Task prompt -
Copy each line from the entries that the word "left" appears in.

Records for this task -
-- ==== Sys2Proof/Laws/Fine.lean ====
section
/-! SUPPORT. In a state that meets the invariants no rule gets stuck and no defect check fails (41 R91, R93, 42 R108, R110). -/

namespace Sys2Proof.Machine

/-- The procedure neither gets stuck nor finds a violated invariant. -/
def Fine {α : Type} (x : Except Stop α) : Prop := ∀ e, x = .error e → ∃ f w, e = .raised f w ∧ f ≠ .invariantViolation

theorem Fine.ok {α} {a : α} : Fine (.ok a : Except Stop α) := nofun
theorem Fine.raise {α} {f : FaultCode} {n : Nat} (h : f ≠ .invariantViolation) : Fine (raise f n : Except Stop α) := by
  intro e he; cases he; exact ⟨_, _, rfl, h⟩
theorem Fine.bind {α β} {x : Except Stop α} {f : α → Except Stop β} (hx : Fine x) (hf : ∀ a, x = .ok a → Fine (f a)) : Fine (x >>= f) := by
  intro e h
  rcases bind_eq_error h with h | ⟨a, ha, h⟩
  · exact hx e h
  · exact hf a ha e h
theorem Fine.ite {α} {c : Prop} [Decidable c] {x y : Except Stop α} (hx : c → Fine x) (hy : ¬ c → Fine y) : Fine (if c then x else y) := by
  split
  · exact hx ‹_›
  · exact hy ‹_›

theorem fine_ret {u : State} : Fine (returnNothing u) := nofun
theorem fine_word {u : State} {w} : Fine (returnWord w u) := nofun
theorem fine_nat {u : State} {w} : Fine (returnNat w u) := nofun
theorem fine_emit (b s) : Fine (emit b s) := .ite (fun _ => .raise nofun) fun _ => .ok
theorem fine_emitBits (bs s) : Fine (emitBits bs s) := by
  induction bs generalizing s with
  | nil => exact .ok
  | cons b bs ih => exact .bind (fine_emit _ _) fun _ _ => ih _
theorem fine_nextBit (s) : Fine (nextBit s) := by
  unfold nextBit; split
  · exact .ok
  · exact .raise nofun
theorem fine_nextBitPadded (s) : Fine (nextBitPadded s) := by
  unfold nextBitPadded; split
  · exact .ok
  · exact .ite (fun _ => .ok) fun _ => .raise nofun
theorem fine_gatherBits (n v s) : Fine (gatherBits n v s) := by
  induction n generalizing v s with
  | zero => exact .ok
  | succ n ih => exact .bind (fine_nextBit _) fun _ _ => ih _ _
theorem fine_gatherBitsPadded (n v s) : Fine (gatherBitsPadded n v s) := by
  induction n generalizing v s with
  | zero => exact .ok
  | succ n ih => exact .bind (fine_nextBitPadded _) fun _ _ => ih _ _
theorem fine_gammaZeros (left k s) : Fine (gammaZeros left k s) := by
  induction left generalizing k s with
  | zero =>
    unfold gammaZeros
    split
    · rename_i e h; intro w hw; cases hw; exact fine_nextBit s _ h
    · exact .ok
    · exact .raise nofun
  | succ n ih =>
    unfold gammaZeros
    split
    · rename_i e h; intro w hw; cases hw; exact fine_nextBit s _ h
    · exact .ok
    · exact ih _ _
theorem fine_latch (k s) : Fine (latch k s) := by
  unfold latch; split
  · exact .raise nofun
  · exact .ok
theorem fine_count (s) : Fine (countSymbol s) := .ite (fun _ => .raise nofun) fun _ => .ok
theorem fine_modelUpdate (a s) : Fine (modelUpdate a s) := .ite (fun _ => .raise nofun) fun _ => .ok
theorem fine_reqMode (m s) : Fine (requireMode m s) := .ite (fun _ => .raise nofun) fun _ => .ok
theorem fine_reqSym (m s) : Fine (requireSymbol m s) := .ite (fun _ => .raise nofun) fun _ => .ok
theorem fine_reqIdleTree (s) : Fine (requireIdleTree s) := .ite (fun _ => .raise nofun) fun _ => .ok
theorem fine_reqTree (s) : Fine (requireTree s) := .ite (fun _ => .raise nofun) fun _ => .ok
theorem fine_reqModel (s) : Fine (requireModel s) := .ite (fun _ => .raise nofun) fun _ => .ok
theorem fine_reqIdleModel (s) : Fine (requireIdleModel s) := .ite (fun _ => .raise nofun) fun _ => .ite (fun _ => .raise nofun) fun _ => .ok

/-- Renormalization ends, so a symbol step faults by its own rules only (41 R91). -/
theorem fine_acSymbol {dec : Bool} {a : Nat} {s : State} (hb : BlockInv s) (ha : a < s.alphabet) (hm : s.ctl.mode = if dec then .acDec else .acEnc)
    (hv : dec = true → InRegion s a) : Fine (acSymbol dec a s) := by
  have hp : 2 ≤ s.par.p := by have := hb.build.p_min; omega
  have hm' : s.ctl.mode = .acEnc ∨ s.ctl.mode = .acDec := by cases dec <;> simp_all
  have hiv := hb.interval hm'
  have hw : s.coder.lo ≤ s.coder.hi := by have := hiv.lo_low; have := hiv.hi_high; omega
  rw [acSymbol_eq]
  refine .bind (.ite (fun _ => .raise nofun) fun _ => .ite (fun _ => .raise nofun) fun _ => .ok) fun u hu => .bind ?_ fun v _ => .bind (fine_modelUpdate _ _) fun _ _ => .bind (fine_count _) fun _ _ => .ok
  obtain ⟨hc, rfl⟩ := narrow_ok hu
  have hbd := narrowed_bounds ha hc hw
  have hr := renorm_spec dec (narrowed a s) hp hbd.1 (Nat.le_trans hbd.2 hiv.hi_max)
    (fun hd => ⟨(hv hd).1, by have := (hv hd).2; show s.coder.value ≤ s.regionEnd a - 1; omega⟩)
  intro e he
  rw [show renorm dec (narrowed a s) = .error e from he] at hr
  rcases hr with ⟨-, rfl, -⟩ | ⟨-, rfl, -⟩ | ⟨-, rfl, -⟩ <;> exact ⟨_, _, rfl, nofun⟩

/-- The search finds a symbol (41 R93). -/
theorem fine_search {s : State} (hb : BlockInv s) (hm : s.ctl.mode = .acDec) : Fine (search s) := by
  unfold search
  refine .ite (fun _ => .raise nofun) fun h => ?_
  obtain ⟨a, ha, hr⟩ := exists_inRegion (by omega) (hb.window hm)
  have := search_eq (by omega) (hb.window hm).1 ha hr
  unfold search at this
  rw [if_neg h] at this
  rw [this]; exact .ok

theorem fine_updateTree {s : State} {a : Nat} (h : s.tree.rootW < Config.countMax → ∃ v, treeUpdate (.sym a) s.tree = .ok v ∧ HuffOk s v) (hmax : s.tree.rootW ≤ Config.countMax) :
    Fine (updateTree a s) := by
  by_cases hw : s.tree.rootW < Config.countMax
  · obtain ⟨v, h1, h2⟩ := h hw
    rw [updateTree_run h1 h2]; exact .ok
  · have : s.tree.rootW = Config.countMax := by omega
    rw [updateTree, treeUpdate, if_pos this]
    exact .raise nofun

/-- The end of a coded symbol finds a legal tree (43 R115). -/
theorem fine_after {s v : State} {a : Nat} (hk : HuffOk s s.tree) (hb : BlockInv s) (ha : a < s.alphabet) (hv : s.tree.valid = true) (hpl : Placed s.tree a v.tree)
    (hvc : v.ctl.acfg = s.ctl.acfg) (hvp : v.par = s.par) : Fine (ahAfterSymbol a v) := by
  obtain ⟨u, hpl', hur, hup⟩ := hk.place ha
  have hu : u = v.tree := by
    rcases hpl with ⟨e1, e2⟩ | ⟨e1, -, e2⟩ <;> rcases hpl' with ⟨f1, f2⟩ | ⟨f1, -, f2⟩
    · rw [e2, f2]
    · exact absurd f1 e1
    · exact absurd e1 f1
    · rw [e2] at f2; cases f2; rfl
  subst hu
  have hmax := hk.tree.weight_max
  have hal : v.alphabet = s.alphabet := by unfold State.alphabet; rw [hvc]
  have conv : ∀ w, HuffOk s w → HuffOk v w := fun w h => ⟨by rw [hal, hvc]; exact h.tree, by rw [hal]; exact h.pairs, by rw [hal]; exact h.locs⟩
  by_cases hw : s.tree.rootW < Config.countMax
  · obtain ⟨w, hw1, hw2, -⟩ := hup hw
    have := ahAfterSymbol_run (s := v) hw1 (conv w hw2) (by rw [hvc, hvp]; exact hb.acfg) (by rw [hvc]; exact hb.tree_conf hv)
    by_cases hs : v.ctl.symCount < Config.wordMax
    · obtain ⟨x, -, -, -, x4⟩ := this.1 hs
      rw [x4 v rfl rfl rfl]; exact .ok
    · rw [this.2 hs]; exact .raise nofun
  · refine .bind (fine_updateTree (fun h => absurd h (by omega)) (by omega)) fun u hu => ?_
    obtain ⟨tr, htr, -⟩ := updateTree_ok hu
    rw [treeUpdate, if_pos (by omega)] at htr
    cases htr

/-- No rule gets stuck or finds a defect in a state that meets the invariants. -/
theorem fine_rule (i : Instr) {s : State} (hb : BlockInv s) (ht : TreeInv s) : Fine (rule i s) := by
  cases i <;> simp only [rule]
  case acEncSym a =>
    exact .bind (fine_reqMode _ _) fun _ h1 => .bind (fine_reqSym _ _) fun _ h2 => .bind (fine_acSymbol hb (requireSymbol_ok h2) (by simpa using requireMode_ok h1) nofun) fun _ _ => fine_ret
  case acDecSym =>
    refine .bind (fine_reqMode _ _) fun _ h1 => .bind (fine_search hb (requireMode_ok h1)) fun a h2 => ?_
    obtain ⟨g1, g2, g3⟩ := search_ok h2
    have hm := requireMode_ok h1
    exact .bind (fine_acSymbol hb g2 (by simpa using hm) (fun _ => (valueIn_iff g1 (hb.window hm).1).1 g3)) fun _ _ => fine_nat
  case ahEncSym a =>
    refine .bind (fine_reqMode _ _) fun _ h1 => .bind (fine_reqSym _ _) fun _ h2 => ?_
    have hm := requireMode_ok h1
    have ha := requireSymbol_ok h2
    have hv := hb.tree_open (.inl hm)
    have hk := huffOk_of hb ht hv
    obtain ⟨code, hc, -⟩ := hk.codeword ha
    obtain ⟨u, hpl, -⟩ := hk.place ha
    refine .bind (by rw [ahEmitSymbol_run hc hpl]; exact .bind (fine_emitBits _ _) fun _ _ => .ok) fun v h3 => ?_
    obtain ⟨p1, p2, p3⟩ := emit_placed hk ha h3
    exact .bind (fine_after hk hb ha hv p1 (by rw [p2]) p3) fun _ _ => fine_ret
  case ahDecSym =>
    refine .bind (fine_reqMode _ _) fun _ h1 => ?_
    have hm := requireMode_ok h1
    have hv := hb.tree_open (.inr hm)
    have hk := huffOk_of hb ht hv
    refine .bind ?_ fun ⟨a, v⟩ h3 => ?_
    · unfold treeWalk
      split
      · exact .raise nofun
      · exact .ok
      · refine .bind (fine_gatherBits _ _ _) fun ⟨a, v⟩ h2 => ?_
        obtain ⟨bits, rest, -, -, -, rfl⟩ := gatherBits_eq_ok h2
        refine .bind (fine_reqSym _ _) fun _ h3 => .ite (fun _ => .raise nofun) fun hl => .bind ?_ fun _ _ => .ok
        obtain ⟨u, hpl, -⟩ := hk.place (requireSymbol_ok h3)
        have hl' : s.tree.locOf (.sym a) = .absent := by simpa [State.withBuf] using hl
        rcases hpl with ⟨e, -⟩ | ⟨-, -, e⟩
        · exact absurd hl' e
        · show Fine (treeSplit a s.tree)
          rw [e]; exact .ok
    · obtain ⟨ha, p1⟩ := treeWalk_ok hk h3
      obtain ⟨-, hf⟩ := treeWalk_frame h3
      exact .bind (fine_after hk hb ha hv p1 (by rw [hf]) (by rw [hf])) fun _ _ => fine_nat
  case ahUpdate a =>
    refine .bind (fine_reqIdleTree _) fun _ h1 => .bind (fine_reqSym _ _) fun _ h2 => .ite (fun _ => .raise nofun) fun hl => ?_
    have hv := (requireIdleTree_ok h1).2
    have hk := huffOk_of hb ht hv
    refine .bind (fine_updateTree (fun hw => ?_) hk.tree.weight_max) fun _ _ => fine_ret
    obtain ⟨w, hw1, hw2, -⟩ := treeUpdate_ok hk.tree hk.size hl hw
    exact ⟨w, hw1, hk.of_sizes hw2 (treeUpdate_sizes hw1)⟩
  case ahDecay =>
    refine .bind (fine_reqIdleTree _) fun _ h1 => ?_
    have hv := (requireIdleTree_ok h1).2
    have hk := huffOk_of hb ht hv
    obtain ⟨w, hw1, hw2, -⟩ := decayTree_run hk hb.acfg (hb.tree_conf hv)
    rw [hw1]; exact .ok
  case ahEncStart | ahDecStart =>
    refine .bind (.bind (fine_latch _ _) fun u hu => ?_) fun _ _ => fine_ret
    obtain ⟨hl, rfl⟩ := latch_ok hu
    obtain ⟨hlc, -⟩ := legal_of hl
    obtain ⟨v, hv, hok, -⟩ := treeInit_ok (t := s.tree) (c := s.ctl.cfg) hlc.k_min (by rw [hb.tables.pairs_length]; exact hlc.k_max) (by rw [hb.tables.loc_length]; exact hlc.k_max)
    refine .bind ?_ fun _ _ => .ok
    show Fine (treeInit s.ctl.cfg s.tree)
    rw [hv]; exact .ok
  case nop => exact .ok
  case abort => exact .ok
  case dbgRead sel =>
    refine .bind ?_ fun _ _ => .ok
    unfold debugValue
    split <;> first | exact .ok | exact .ite (fun _ => .ok) (fun _ => .raise nofun) | exact .raise nofun
  case bsClearOut => exact .ok
  case bsClearIn => exact .ok
  case bsPutBit b => exact .bind (fine_emit _ _) fun _ _ => .ok
  case bsGetBit => exact .bind (fine_nextBit _) fun _ _ => .ok
  case bsGammaPut n => exact .bind (fine_emitBits _ _) fun _ _ => .ok
  case bsGammaGet => exact .bind (fine_gammaZeros _ _ _) fun _ _ => .bind (fine_gatherBits _ _ _) fun _ _ => .ok
  case bsPack => exact .ite (fun _ => .raise nofun) fun _ => .ok
  case bsUnpack => exact .ite (fun _ => .raise nofun) fun _ => (.ite (fun _ => .raise nofun) fun _ => (.ite (fun _ => .raise nofun) fun _ => .ok))
  case bsInBit b => exact .ite (fun _ => .raise nofun) fun _ => .ok
  case bsLoopback => exact .ite (fun _ => .raise nofun) fun _ => .ok
  case bsPeekOut k =>
    simp only [ruleBsPeekOut]
    split
    · exact .ok
    · exact .raise nofun
  case modelInit => exact .ite (fun _ => .raise nofun) fun _ => (.bind (fine_latch _ _) fun _ _ => .ok)
  case modelUpdate a => exact .bind (fine_reqIdleModel _) fun _ _ => .bind (fine_reqSym _ _) fun _ _ => .bind (fine_modelUpdate _ _) fun _ _ => .ok
  case modelDecay => exact .bind (fine_reqIdleModel _) fun _ _ => .ok
  case modelCount a => exact .bind (fine_reqModel _) fun _ _ => .bind (fine_reqSym _ _) fun _ _ => .ok
  case modelCum a => exact .bind (fine_reqModel _) fun _ _ => .bind (fine_reqSym _ _) fun _ _ => .ok
  case modelTotal => exact .bind (fine_reqModel _) fun _ _ => .ok
  case acEncStart => exact .bind (.bind (fine_latch _ _) fun _ _ => .ok) fun _ _ => .ok
  case acDecStart => exact .bind (.bind (fine_latch _ _) fun _ _ => .ok) fun _ _ => .bind (fine_gatherBitsPadded _ _ _) fun _ _ => .ok
  case acEncFinish =>
    exact .bind (fine_reqMode _ _) fun _ _ => .bind (.bind (.ite (fun _ => .raise nofun) fun _ => .ok) fun _ _ =>
      .bind (fine_emit _ _) fun _ _ => .bind (fine_emitBits _ _) fun _ _ => .ok) fun _ _ => .ok
  case ahReadW q => exact .bind (fine_reqTree _) fun _ _ => .ite (fun _ => .raise nofun) fun _ => .ok
  case ahReadC q => exact .bind (fine_reqTree _) fun _ _ => .ite (fun _ => .raise nofun) fun _ => .ok
  case ahReadParent k => exact .bind (fine_reqTree _) fun _ _ => .ite (fun _ => .raise nofun) fun _ => .ok
  case ahReadLoc a => exact .bind (fine_reqTree _) fun _ _ => .ite (fun _ => .ok) fun _ => (.bind (fine_reqSym _ _) fun _ _ => .ok)

end Sys2Proof.Machine
end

Solution to this exercise -
theorem fine_gammaZeros (left k s) : Fine (gammaZeros left k s) := by
  induction left generalizing k s with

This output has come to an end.